* **TASK INPUTS**
/-- Every command completes with a next state when every byte it could read is written (70_reset_and_hazards.md R272), and no
command is ever refused. -/
def Obligations.EveryCommandCompletesOnWrittenInput : Prop :=
  (∀ (i : Instr) (s : State), s.keyReady = true → s.ivReady = true → s.stateReady = true →
    (∀ a, a < s.config.dmemSize → s.dmem.read a ≠ none) → ∃ t, exec i s = .next t ∧ t.err ∈ writableCodes) ∧
  ∀ (i : Instr) (s : State) (r : Refusal), exec i s ≠ .refused r

/-! ## GF(2^8) and the tables -/

/-- GFMUL completes in every state with the product of the two bytes as polynomials over GF(2), modulo 0x11B (40_gf_sbox.md R100,
R105); RESULT and ERR are all it writes. -/
def Obligations.GfmulIsPolynomialProduct : Prop :=
  ∀ (a b : Byte) (s : State), exec (.gfmul a b) s = .next { s with result := (polyProduct a b).setWidth 32, err := errOk }

/-- R101: the laws of the product. -/
def Obligations.GfmulFieldLaws : Prop :=
  (∀ a b : Byte, gmul a b = gmul b a) ∧ (∀ a b c : Byte, gmul (gmul a b) c = gmul a (gmul b c)) ∧
  (∀ a b c : Byte, gmul a (b ^^^ c) = gmul a b ^^^ gmul a c) ∧ (∀ a : Byte, gmul a 0 = 0 ∧ gmul a 1 = a) ∧
  (∀ a : Byte, gmul a 2 = twice a) ∧ ∀ a : Byte, a ≠ 0 → ∃! b : Byte, gmul a b = 1

/-- SBOX completes in every state with the affine map of the field inverse of its operand, the algebraic definition of the table in
40_gf_sbox.md R102, and no operand is a fixed point; RESULT and ERR are all it writes. -/
def Obligations.SboxIsAffineOfFieldInverse : Prop :=
  ∀ (x : Byte) (s : State), ∃ y r : Byte, (if x = 0 then y = 0 else gmul x y = 1) ∧
    (∀ i, i < 8 → r.getLsbD i = affineBit y i) ∧ r ≠ x ∧
    exec (.sbox x) s = .next { s with result := r.setWidth 32, err := errOk }

/-- R103: SBOX and ISBOX undo each other, in both orders, on every byte and in every state. -/
def Obligations.IsboxInvertsSbox : Prop :=
  (∀ (x : Byte) (s : State), ∃ y : Byte,
    exec (.sbox x) s = .next { s with result := y.setWidth 32, err := errOk } ∧
    exec (.isbox y) s = .next { s with result := x.setWidth 32, err := errOk }) ∧
  ∀ (y : Byte) (s : State), ∃ x : Byte,
    exec (.isbox y) s = .next { s with result := x.setWidth 32, err := errOk } ∧
    exec (.sbox x) s = .next { s with result := y.setWidth 32, err := errOk }

/-! ## Block commands -/

/-- SUBB and ISUBB complete on a written STATE, and lane i of the result is what the commands SBOX and ISBOX give for lane i
(41_block_transforms.md R121, R122, R132, R133). -/
def Obligations.SubstitutionActsOnLanes : Prop :=
  ∀ s : State, s.stateReady = true →
    (∃ b : Block, exec .subb s = .next { s with state := b, err := errOk } ∧
      ∀ k : Fin 16, exec (.sbox s.state[k.val]) s = .next { s with result := b[k.val].setWidth 32, err := errOk }) ∧
    ∃ b : Block, exec .isubb s = .next { s with state := b, err := errOk } ∧
      ∀ k : Fin 16, exec (.isbox s.state[k.val]) s = .next { s with result := b[k.val].setWidth 32, err := errOk }

/-- R123 and R124: SHR and ISHR complete on a written STATE with the matrix formulas and the flat permutations of the rules, row 0
is unchanged, and ISHR undoes SHR. -/
def Obligations.ShiftRowsPermutesBytes : Prop :=
  ∀ s : State, s.stateReady = true →
    ∃ b d : Block, exec .shr s = .next { s with state := b, err := errOk } ∧
      exec .ishr s = .next { s with state := d, err := errOk } ∧
      (∀ r c : Fin 4, b[r.val + 4 * c.val] = s.state[r.val + 4 * ((c.val + r.val) % 4)] ∧
        d[r.val + 4 * c.val] = s.state[r.val + 4 * ((c.val + 4 - r.val) % 4)]) ∧
      (∀ c : Fin 4, b[4 * c.val] = s.state[4 * c.val]) ∧
      b = #v[s.state[0], s.state[5], s.state[10], s.state[15], s.state[4], s.state[9], s.state[14], s.state[3],
        s.state[8], s.state[13], s.state[2], s.state[7], s.state[12], s.state[1], s.state[6], s.state[11]] ∧
      d = #v[s.state[0], s.state[13], s.state[10], s.state[7], s.state[4], s.state[1], s.state[14], s.state[11],
        s.state[8], s.state[5], s.state[2], s.state[15], s.state[12], s.state[9], s.state[6], s.state[3]] ∧
      exec .ishr { s with state := b } = .next { s with err := errOk }

/-- MIXC completes on a written STATE with each column's product by the rows [2,3,1,1], [1,2,3,1], [1,1,2,3], [3,1,1,2], written
with the doubling step of 40_gf_sbox.md R101; IMIXC completes with the block that MIXC takes to STATE, the inverse of the same matrix
(41_block_transforms.md R125, R126, R136, R137). -/
def Obligations.MixColumnsByDoubling : Prop :=
  ∀ s : State, s.stateReady = true →
    (∃ b : Block, exec (.mixc false) s = .next { s with state := b, err := errOk } ∧
      ∀ c : Fin 4,
        let a0 := s.state[4 * c.val]
        let a1 := s.state[4 * c.val + 1]
        let a2 := s.state[4 * c.val + 2]
        let a3 := s.state[4 * c.val + 3]
        b[4 * c.val] = twice a0 ^^^ (twice a1 ^^^ a1) ^^^ a2 ^^^ a3 ∧
        b[4 * c.val + 1] = a0 ^^^ twice a1 ^^^ (twice a2 ^^^ a2) ^^^ a3 ∧
        b[4 * c.val + 2] = a0 ^^^ a1 ^^^ twice a2 ^^^ (twice a3 ^^^ a3) ∧
        b[4 * c.val + 3] = (twice a0 ^^^ a0) ^^^ a1 ^^^ a2 ^^^ twice a3) ∧
    ∃ d : Block, exec (.imixc false) s = .next { s with state := d, err := errOk } ∧
      exec (.mixc false) { s with state := d } = .next { s with err := errOk }

/-- With the bypass flag MIXC and IMIXC complete in every state, leave STATE unchanged and write ERR 0 (41_block_transforms.md
R125, R126, R136, R137); that they do so on an unwritten STATE is the model's reading (log 14). -/
def Obligations.BypassedMixColumnsChangesNothing : Prop :=
  ∀ s : State, exec (.mixc true) s = .next { s with err := errOk } ∧ exec (.imixc true) s = .next { s with err := errOk }

/-- The transforms without a key are undone by their inverses, in both orders, and four SHR in a row restore STATE
(41_block_transforms.md R122, R124, R126, R134). -/
def Obligations.InverseTransformsRestoreState : Prop :=
  ∀ (s : State) (f : Bool), s.stateReady = true →
    execAll [.subb, .isubb] s = .next { s with err := errOk } ∧ execAll [.isubb, .subb] s = .next { s with err := errOk } ∧
    execAll [.shr, .ishr] s = .next { s with err := errOk } ∧ execAll [.ishr, .shr] s = .next { s with err := errOk } ∧
    execAll [.mixc f, .imixc f] s = .next { s with err := errOk } ∧
    execAll [.imixc f, .mixc f] s = .next { s with err := errOk } ∧
    execAll [.shr, .shr, .shr, .shr] s = .next { s with err := errOk }

/-- ENCB and DECB undo each other, ROUND and IROUND with one index and flag undo each other, and ARK is its own inverse, for
every STATE and every round key file (41_block_transforms.md R127, R129, R130). -/
def Obligations.DecryptionUndoesEncryption : Prop :=
  ∀ (s : State) (j : Byte) (f : Bool), s.stateReady = true → s.rkValid = true → j.toNat ≤ 10 →
    execAll [.encb, .decb] s = .next { s with err := errOk } ∧ execAll [.decb, .encb] s = .next { s with err := errOk } ∧
    execAll [.round j f, .iround j f] s = .next { s with err := errOk } ∧
    execAll [.iround j f, .round j f] s = .next { s with err := errOk } ∧
    execAll [.ark j, .ark j] s = .next { s with err := errOk }

/-- ARK, ROUND, IROUND, ENCB and DECB complete on a written STATE with RK_VALID = 1, and write STATE and ERR only; ARK gives the
XOR of STATE with round key j, byte for byte (41_block_transforms.md R127, R138 to R142). -/
def Obligations.RoundKeyCommandsComplete : Prop :=
  ∀ (s : State) (j : Fin 11) (f : Bool), s.stateReady = true → s.rkValid = true →
    (∃ b : Block, exec (.ark (BitVec.ofNat 8 j.val)) s = .next { s with state := b, err := errOk } ∧
      ∀ k : Fin 16, b[k.val] = s.state[k.val] ^^^ s.rk[j.val][k.val]) ∧
    (∃ b : Block, exec (.round (BitVec.ofNat 8 j.val) f) s = .next { s with state := b, err := errOk }) ∧
    (∃ b : Block, exec (.iround (BitVec.ofNat 8 j.val) f) s = .next { s with state := b, err := errOk }) ∧
    (∃ b : Block, exec .encb s = .next { s with state := b, err := errOk }) ∧
    ∃ b : Block, exec .decb s = .next { s with state := b, err := errOk }

/-- R144: ENCB and DECB equal their sequences of rounds, whatever RK_VALID is, a round equals its sequence of transforms, and with
RK_VALID = 0 the single round leaves STATE unchanged where its sequence changes it before ARK fails. -/
def Obligations.BlockCommandsEqualTheirSequences : Prop :=
  ∀ s : State, s.stateReady = true →
    exec .encb s = execAll [.ark 0, .round 1 false, .round 2 false, .round 3 false, .round 4 false, .round 5 false,
      .round 6 false, .round 7 false, .round 8 false, .round 9 false, .round 10 true] s ∧
    exec .decb s = execAll [.iround 10 true, .iround 9 false, .iround 8 false, .iround 7 false, .iround 6 false,
      .iround 5 false, .iround 4 false, .iround 3 false, .iround 2 false, .iround 1 false, .ark 0] s ∧
    (s.rkValid = true → ∀ j : Byte, j.toNat ≤ 10 →
        exec (.round j false) s = execAll [.subb, .shr, .mixc false, .ark j] s ∧
        exec (.round j true) s = execAll [.subb, .shr, .ark j] s) ∧
    (s.rkValid = false → exec .encb s = .next { s with err := errKeyNotExpanded } ∧
      exec .decb s = .next { s with err := errKeyNotExpanded } ∧ ∀ j : Byte, j.toNat ≤ 10 →
      exec (.round j false) s = .next { s with err := errKeyNotExpanded } ∧
      exec (.round j true) s = .next { s with err := errKeyNotExpanded } ∧
      execAll [.subb, .shr, .mixc false, .ark j] s =
        onNext (fun t => { t with err := errKeyNotExpanded }) (execAll [.subb, .shr, .mixc false] s) ∧
      execAll [.subb, .shr, .ark j] s = onNext (fun t => { t with err := errKeyNotExpanded }) (execAll [.subb, .shr] s))

/-- R131: with RK_VALID = 0 the commands that read RK end with error 8 and STATE unchanged, written or not; the others read neither
RK nor RK_VALID. -/
def Obligations.KeyGuard : Prop :=
  (∀ (i : Instr) (s : State), guarded i = true → s.rkValid = false → exec i s = .next { s with err := errKeyNotExpanded }) ∧
  ∀ (i : Instr) (s : State) (v : Bool) (rk : RoundKeys), i ∈ unguarded →
    exec i { s with rkValid := v, rk := rk } = onNext (fun t => { t with rkValid := v, rk := rk }) (exec i s)

/-- R143: SUBB, ISUBB and ARK act on 16 independent byte lanes, SHR and ISHR permute lanes whatever they hold, MIXC and IMIXC act on
four independent column groups, and each writes its result to STATE in place. -/
def Obligations.TransformsActOnLanes : Prop :=
  (∀ (s : State) (b : Block) (rk : RoundKeys) (j : Byte) (k : Fin 16) (i : Instr) (t u : State), i ∈ [.subb, .isubb, .ark j] →
    b[k.val] = s.state[k.val] → (∀ n : Fin 11, rk[n.val][k.val] = s.rk[n.val][k.val]) → exec i s = .next t →
    exec i { s with state := b, rk := rk } = .next u → u.state[k.val] = t.state[k.val]) ∧
  (∀ i : Instr, i = .shr ∨ i = .ishr → ∃ p : Equiv.Perm (Fin 16), ∀ s t : State, exec i s = .next t →
    ∀ k : Fin 16, t.state[k.val] = s.state[(p k).val]) ∧
  ∀ (s : State) (b : Block) (c : Fin 4) (f : Bool) (i : Instr) (t u : State), i = .mixc f ∨ i = .imixc f →
    (∀ r : Fin 4, b[4 * c.val + r.val] = s.state[4 * c.val + r.val]) → exec i s = .next t →
    exec i { s with state := b } = .next u → ∀ r : Fin 4, u.state[4 * c.val + r.val] = t.state[4 * c.val + r.val]

/-- The frame of the block commands, with every operand: STATE and ERR are all they may change, STATE only if ERR is 0, and every
byte of DMEM reads as before. -/
def Obligations.BlockCommandFrame : Prop :=
  ∀ (i : Instr) (s t : State), blockCommand i = true → exec i s = .next t →
    t = { s with state := t.state, err := t.err } ∧ (t.err ≠ errOk → t.state = s.state) ∧
      ∀ a, t.dmem.read a = s.dmem.read a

* **WHAT TO PRODUCE**
Copy out only the lines running from the beginning of the data to the line with "(∀ (i : Instr) (s : State), s.keyReady", both ends included.

* **OUTPUT OF THE EXERCISE**
/-- Every command completes with a next state when every byte it could read is written (70_reset_and_hazards.md R272), and no
command is ever refused. -/
def Obligations.EveryCommandCompletesOnWrittenInput : Prop :=
  (∀ (i : Instr) (s : State), s.keyReady = true → s.ivReady = true → s.stateReady = true →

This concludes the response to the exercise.